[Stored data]
/-- A command begins: its accumulators are taken (R222). -/
def State.beginCube (s : State) (c : CubeCmd) : State :=
  let read (d : BitVec 3) (empty : Bool) : TWord := if empty then 0 else s.tileFor c d.toNat
  let acc : List TWord :=
    if c.isLprod then (c.tiles.zip c.tags).map (fun e => read e.1 (e.2 == 1))
    else if c.isProduct && c.fn != 3 then c.tiles.map (fun d => read d c.emptyD) else []
  let rings := if c.isPart then (List.range 16).map (fun q => (s.coreAt (groupCore (groupOf c.core) q)).cwp) else []
  s.modCube c (fun e => { e with started := true, begun := true, acc := acc, block := acc, due := s.now, rings := rings })

/-- Whether every member of a stopped TPART is resident, with its ring (R242). -/
def State.ringsResident (s : State) (c : CubeCmd) : Bool :=
  (List.range 16).all (fun q =>
    let k := s.coreAt (groupCore (groupOf c.core) q)
    k.launch == (s.coreAt c.core).launch && k.hasWorkspace && k.ract && k.rtile.toNat == c.td)

/-- The governor starts its next command: none where it does not now. Its accesses come after the stores that the core has made
before (R334), and a snapshot of LPROD after the core's earlier lineage operations (R267). -/
def State.startCube (s : State) (grp : Nat) : Option State :=
  let g := s.groupAt grp
  match g.nextCmd with
  | none => none
  | some c =>
    let p := s.period c.core
    if (g.queue.filter (fun e => e.started)).all (fun e => e.stepped && decide (e.stepEnd p ≤ s.now)) &&
        decide (c.due ≤ s.now) && !s.cubeStops c &&
        !s.countFull c.id c.marks && c.marks.all (fun m => !s.heldUp c.core m.1 m.2 && !s.underWay c.core m.1) &&
        (!(c.isPart && c.reloaded) || s.ringsResident c) && (!c.isLprod || c.begun || !s.lineageAhead c.core c.id) then
      if c.isLprod then
        match s.region? (s.tableOwner 8 (s.owner c.core)) with
        | none => some (s.dropCube c)
        | some t =>
          match startFamily t c s with
          | .ok _ u => some (u.beginCube c)
          | .error e _ => (e.posted s).map (fun f => (((e.reported s).dropCube c).postTrap c.core f.1 f.2))
      else some (s.beginCube c)
    else none

/-- GOVERNOR_COMMAND_START (R211). -/
def execGovernorCommandStart (grp : Nat) (s : State) : Out :=
  match s.startCube grp with
  | some t => .next t
  | none => .refused (.notEnabled "GOVERNOR_COMMAND_START")

/-! ## Elements (R212, R213, R217) -/

/-- What a step of the cube may meet: a poisoned granule at an address (R244). -/
abbrev CubeM := Except Nat
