/-- Step 3: the nodes that a region owns are dropped in descending depth (R280). -/
def State.dropNodes (s : State) (q : RegionId) : State :=
  match s.region? (s.tableOwner 8 q) with
  | none => s
  | some b =>
    let ns := (s.nodes b).filter (fun i => let n := s.nodeAt b i; n.owner == q.toNat && (n.state == 1 || n.state == 2))
    (List.range 9).reverse.foldl (fun t d =>
      (ns.filter (fun i => (s.nodeAt b i).depth == d)).foldl (fun t i =>
        (t.tryLin (do dropNode b i (← getNode b i))).getD t) t) s

/-- Step 6 for a table that goes with its region: the pages of its images are released. -/
def State.dropTable (s : State) (q : RegionId) : State :=
  match s.region? q with
  | none => s
  | some b =>
    let t := if b.ownLnt then (s.runs.filter (fun e => e.table == q)).foldl
      (fun t e => t.dropRun b (b.poolBase + 65536 * e.first)) s else s
    { t with housework := t.housework.filter (fun e => e.1 != q || !b.ownLnt) }

/-- Step 4: messages, logs and records are discarded. -/
def State.dropMessages (s : State) (r : Region) : State :=
  let t : State := { s with
    msgs := s.msgs.filter (fun m => m.region != r.id)
    requests := s.requests.filter (fun e => s.owner e.core != r.id) }
  t.poke r.id r.alog (zeros (256 * (r.lw + 1) * (r.lh + 1)))

/-- Step 5: cores return to the parent, their memories become scrub-pending, tag tables and codebooks are cleared. -/
def State.returnCores (s : State) (r : Region) : State :=
  let mine := r.cmap.filter (fun p => s.owner p == r.id)
  let t := (s.passCores mine).modRegion r.id (fun x => { x with state := .retired })
  let t := mine.foldl (fun t p => t.modCore p (fun c => { Core.reset p with readyAt := c.readyAt })) t
  let t := { t with
    marks := t.marks.filter (fun k => k.wreg != r.id)
    later := t.later.filter (fun e => !mine.contains e.core)
    gathers := t.gathers.filter (fun e => !mine.contains e.core)
    deliveries := t.deliveries.filter (fun e => !mine.contains e.core) }
  (mine.map groupOf).eraseDups.foldl (fun t g => t.modGroup g (fun g =>
    { g with tags := [], codebook := Vector.replicate 4 (Vector.replicate 16 0), last := 0 })) t

/-- Step 6: the carved budget and a positive balance go back to the parent (R359), which has drawn up to now from what it had
(R348). -/
def State.returnBudget (s : State) (r : Region) : State :=
  let s := s.settleTokens r.parent
  let c (i : Nat) : Nat := r.carved.getD i 0
  (s.modRegion r.parent (fun p => { p with
    cores := p.cores + c 0, pages := p.pages + c 1, tokens := p.tokens + c 2, queue := p.queue + c 3, contexts := p.contexts + c 4
    res := p.res + c 5, balance := p.balance + max r.balance 0 })).modRegion r.id (fun x => { x with
      balance := 0, marker := 0, earmark := 0 })

/-- One region is dismantled (R395). -/
def State.dismantle (s : State) (q : RegionId) : State :=
  match s.region? q with
  | none => s
  | some r =>
    let t := ((((s.endCommands q).dropNodes q).dropMessages r).dropTable q).returnCores r
    let r' := (t.region? q).getD r
    (((t.returnBudget r').dropCached [q]).writeBlock q).writeBlock r.parent

/-- The identifiers of a subtree, deepest first and within one depth ascending (R395). -/
def State.dismantleOrder (s : State) (q : RegionId) : List RegionId :=
  let ids := (sortNats ((s.subtree q).map (fun r => r.depth * 2 ^ 16 + r.id.toNat)))
  (List.range 9).reverse.flatMap (fun d => (ids.filter (fun k => k / 2 ^ 16 == d)).map (BitVec.ofNat 16))

/-- Whether a node owned by a region is PENDING by an LFLAT or LREBASE of a region outside a subtree: its drop waits for that
command, as every LDROP does (R269, R280). -/
def State.pendingOutside (s : State) (q : RegionId) (x : Region) : Bool :=
  match s.region? (s.tableOwner 8 x.id) with
  | none => false
  | some b =>
    s.cmds.any (fun c => (match c.kind with | .lflat | .lrebase => true | _ => false) && c.started && !s.below 8 q c.region &&
        s.tableOwner 8 c.region == b.id) &&
    (s.nodes b).any (fun i => let n := s.nodeAt b i; n.owner == x.id.toNat && n.pending)
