/-- The root region. What R432 does not give is free (log 23). -/
def rootRegion (image : List Byte) : Region where
  id := 1
  depth := 0
  parent := 0
  state := .live
  block := 0
  home := 1
  prio := Config.rootValue 0
  dbgGang := Config.rootValue 1 % 2 == 1
  watchdog := Config.rootValue 2
  fdom := 1
  weight := Config.rootValue 3
  tclass := 0
  hmask := 0x7FFFE
  hvec := BitVec.ofNat 64 (Config.rootValue 4)
  xroot := Config.rootStage image
  ownLnt := true
  lntBase := Config.rootValue 5
  lntCap := Config.rootValue 6
  poolBase := Config.rootValue 7
  poolPages := Config.rootValue 8
  alog := 0
  swap := Config.rootValue 9
  cores := meshSize
  pages := hbmPages - freeAtStart
  queue := Config.rootValue 10
  contexts := Config.rootValue 11
  res := 9900
  tokens := Config.rootValue 12
  pagesUsed := 0
  queueUsed := 0
  contextsUsed := 0
  carved := []
  borrow := Config.rootValue 13
  repay := Config.rootValue 14
  balance := (Config.rootValue 12 : Nat)
  marker := 0
  earmark := 0
  pool := 0
  deficit := 0
  lw := 255
  lh := 191
  cmap := []
  seq := 0
  launches := []
  refused := none
  revokeTs := none
  revoker := none
  placed := []
  lost := []

/-- The launch of the root image: no deadline, no arguments, the entry of the image's header (R432). -/
def rootLaunch (image : List Byte) (im : Cerby) (handles : List (Nat × Nat)) : Launch where
  seq := 1
  entry := BitVec.ofNat 64 (slice image 0x10 8)
  image := 0
  space := 0
  keys := []
  args := [0, 0, 0, 0]
  worst := 0
  deadline := none
  tstart := 0
  stack := 0
  wsbase := 0x1C000
  deps := []
  load := 2048 + (im.loaded + 63) / 64
  cost := 0
  promise := (0, 0)
  handles := handles
  earmark := 0
  state := .waiting
  code := 0
  voided := false
  order := 0
  readyTick := 0
  cores := []
  loadAt := 0
  startAt := 0
  settled := 0
  superstep := 0
  boundary := 0
  yield := false
  stopTs := none
  stopped := false
  resumeTr := none
  saved := []

/-- Stage 5: stage tables, root region, root launch; none where the root image cannot be launched. -/
def State.installRoot (s : State) : Option State :=
  let image := s.device.rootImage
  match parseImage (listReader image) with
  | none => none
  | some im =>
    if !(im.entryOk (slice image 0x10 8) && decide (im.top ≤ 0x1C000)) then none
    else
      let t := (Config.rootTables image).foldl (fun t e => t.setBytes (framePlace 0 e.1) e.2) s
      let t := { t with
        regions := [rootRegion image]
        device := { t.device with freeHbm := (List.range freeAtStart).map (fun i => hbmPages - 1 - i) } }
      match t.enterImage 1 im with
      | none => none
      | some (handles, u) =>
        some ((u.modRegion 1 (fun r => { r with
          seq := 1, queueUsed := 1, launches := [rootLaunch image im handles] })).makeReady 1 1)

/-! ## Starts (R424-R428) -/

/-- Readings of the 64 dies' sensors and of every layer's, as they are now. -/
def State.readSensors (s : State) : State :=
  let read (n : Nat) (i : Nat) : Nat := Config.freeNat (s.free + n + i)
  { s with
    free := s.free + 64 + 16 * Config.layers
    device := { s.device with
      dies := (List.range 64).map (fun i => (⟨i, 12, read 0 i, false⟩ : Die))
      baseDies := Vector.ofFn (fun (k : Fin 16) =>
        let ts := (List.range Config.layers).map (read (64 + k.val * Config.layers))
        (⟨ts, ts.map refreshInterval, 0, ts.map refreshInterval, false, false, 0, [], 0⟩ : Stack)) } }
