/-- The scalar words of R58 with a 4-bit immediate. -/
noncomputable def compactImm : List ((BitVec 4 → BitVec 4 → Instr) × (Word → BitVec 4 → Word)) :=
  [(.addiC, fun x n => wrap (x.toNat + n.toInt)),
   (.slliC, fun x n => BitVec.ofNat 64 (x.toNat * 2 ^ n.toNat)),
   (.srliC, fun x n => BitVec.ofNat 64 (x.toNat / 2 ^ n.toNat)),
   (.sraiC, fun x n => wrap (x.toInt / 2 ^ n.toNat))]

/-! ## Floating point on g registers (R141-R143) -/

/-- An operand of a format: the register's low bits. -/
def fop (F : Fmt) (x : Word) : Nat := x.toNat % 2 ^ F.w

/-- The relations of FCMP as a register value with its flags. -/
def related (F : Fmt) (c : Cmp) (x y : Nat) : Nat × Fl := (if (fcmp F c x y).1 then 1 else 0, (fcmp F c x y).2)

/-- A code with its sign bit made b. -/
def withSign (F : Fmt) (x : Nat) (b : Bool) : Nat := x % 2 ^ (F.w - 1) + (if b then 2 ^ (F.w - 1) else 0)

/-- The instructions of R141 with two sources: format, latency, result and flags. -/
noncomputable def floatTwo : List ((BitVec 5 → BitVec 5 → BitVec 5 → Instr) × Fmt × Nat × (Nat → Nat → Nat × Fl)) :=
  [(.faddD, fp64, 4, fadd fp64), (.fsubD, fp64, 4, fsub fp64), (.fmulD, fp64, 4, fmul fp64), (.fdivD, fp64, 22, fdiv fp64),
   (.fminD, fp64, 4, fminmax fp64 false), (.fmaxD, fp64, 4, fminmax fp64 true),
   (.fcmpEqD, fp64, 1, related fp64 .eq), (.fcmpLtD, fp64, 1, related fp64 .lt), (.fcmpLeD, fp64, 1, related fp64 .le),
   (.fcmpUnD, fp64, 1, related fp64 .un),
   (.fmvCpsD, fp64, 1, fun x y => (withSign fp64 x (y.testBit 63), 0)),
   (.faddS, fp32, 3, fadd fp32), (.fsubS, fp32, 3, fsub fp32), (.fmulS, fp32, 3, fmul fp32), (.fdivS, fp32, 12, fdiv fp32),
   (.fminS, fp32, 3, fminmax fp32 false), (.fmaxS, fp32, 3, fminmax fp32 true),
   (.fcmpEqS, fp32, 1, related fp32 .eq), (.fcmpLtS, fp32, 1, related fp32 .lt), (.fcmpLeS, fp32, 1, related fp32 .le),
   (.fcmpUnS, fp32, 1, related fp32 .un),
   (.fmvCpsS, fp32, 1, fun x y => (withSign fp32 x (y.testBit 31), 0))]

/-- The instructions of R141 with one source. -/
noncomputable def floatOne : List ((BitVec 5 → BitVec 5 → Instr) × Fmt × Nat × (Nat → Nat × Fl)) :=
  [(.fsqrtD, fp64, 22, fsqrt fp64), (.fmvNegD, fp64, 1, fun x => (withSign fp64 x (!x.testBit 63), 0)),
   (.fmvAbsD, fp64, 1, fun x => (withSign fp64 x false, 0)),
   (.fsqrtS, fp32, 12, fsqrt fp32), (.fmvNegS, fp32, 1, fun x => (withSign fp32 x (!x.testBit 31), 0)),
   (.fmvAbsS, fp32, 1, fun x => (withSign fp32 x false, 0))]

/-- The fused multiply-adds of R141. -/
noncomputable def floatThree : List ((BitVec 5 → BitVec 5 → BitVec 5 → Instr) × Fmt × Nat) := [(.ffmaD, fp64, 5), (.ffmaS, fp32, 4)]

/-- The rounding mode that a code names: 0 is CRND's (R63, R120). -/
def modeNamed (crnd : BitVec 2) (r : BitVec 4) : Mode :=
  if r = 0 then modeOf crnd else if r = 1 then .rne else if r = 2 then .rtz else if r = 3 then .rup else .rdn

/-- The conversions of R142: the source's width, and what a value becomes in a mode (R126). -/
noncomputable def conversions : List ((BitVec 5 → BitVec 5 → BitVec 4 → Instr) × Nat × (Mode → Nat → Nat × Fl)) :=
  [(.fcvtDS, 32, floatToFloat fp32 fp64), (.fcvtSD, 64, floatToFloat fp64 fp32),
   (.fcvtDL, 64, fun m x => intToFloat fp64 m (BitVec.ofNat 64 x).toInt), (.fcvtDLu, 64, fun m x => intToFloat fp64 m x),
   (.fcvtSL, 64, fun m x => intToFloat fp32 m (BitVec.ofNat 64 x).toInt), (.fcvtSLu, 64, fun m x => intToFloat fp32 m x),
   (.fcvtLD, 64, fun m x => let r := floatToInt true 64 m (decodeF fp64 x); ((wrap r.1).toNat, r.2)),
   (.fcvtLuD, 64, fun m x => let r := floatToInt false 64 m (decodeF fp64 x); ((wrap r.1).toNat, r.2)),
   (.fcvtLS, 32, fun m x => let r := floatToInt true 64 m (decodeF fp32 x); ((wrap r.1).toNat, r.2)),
   (.fcvtLuS, 32, fun m x => let r := floatToInt false 64 m (decodeF fp32 x); ((wrap r.1).toNat, r.2))]

/-! ## Control flow (R144-R148) -/

/-- The target of a branch of o halfwords. -/
def target (s : State) (o : BitVec n) : Word := s.core.pc + wrap (o.toInt * 2)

### TASK TO CARRY OUT
Count of lines with "that": please work it out for the entries above and give the number by itself.

### SOLUTION
5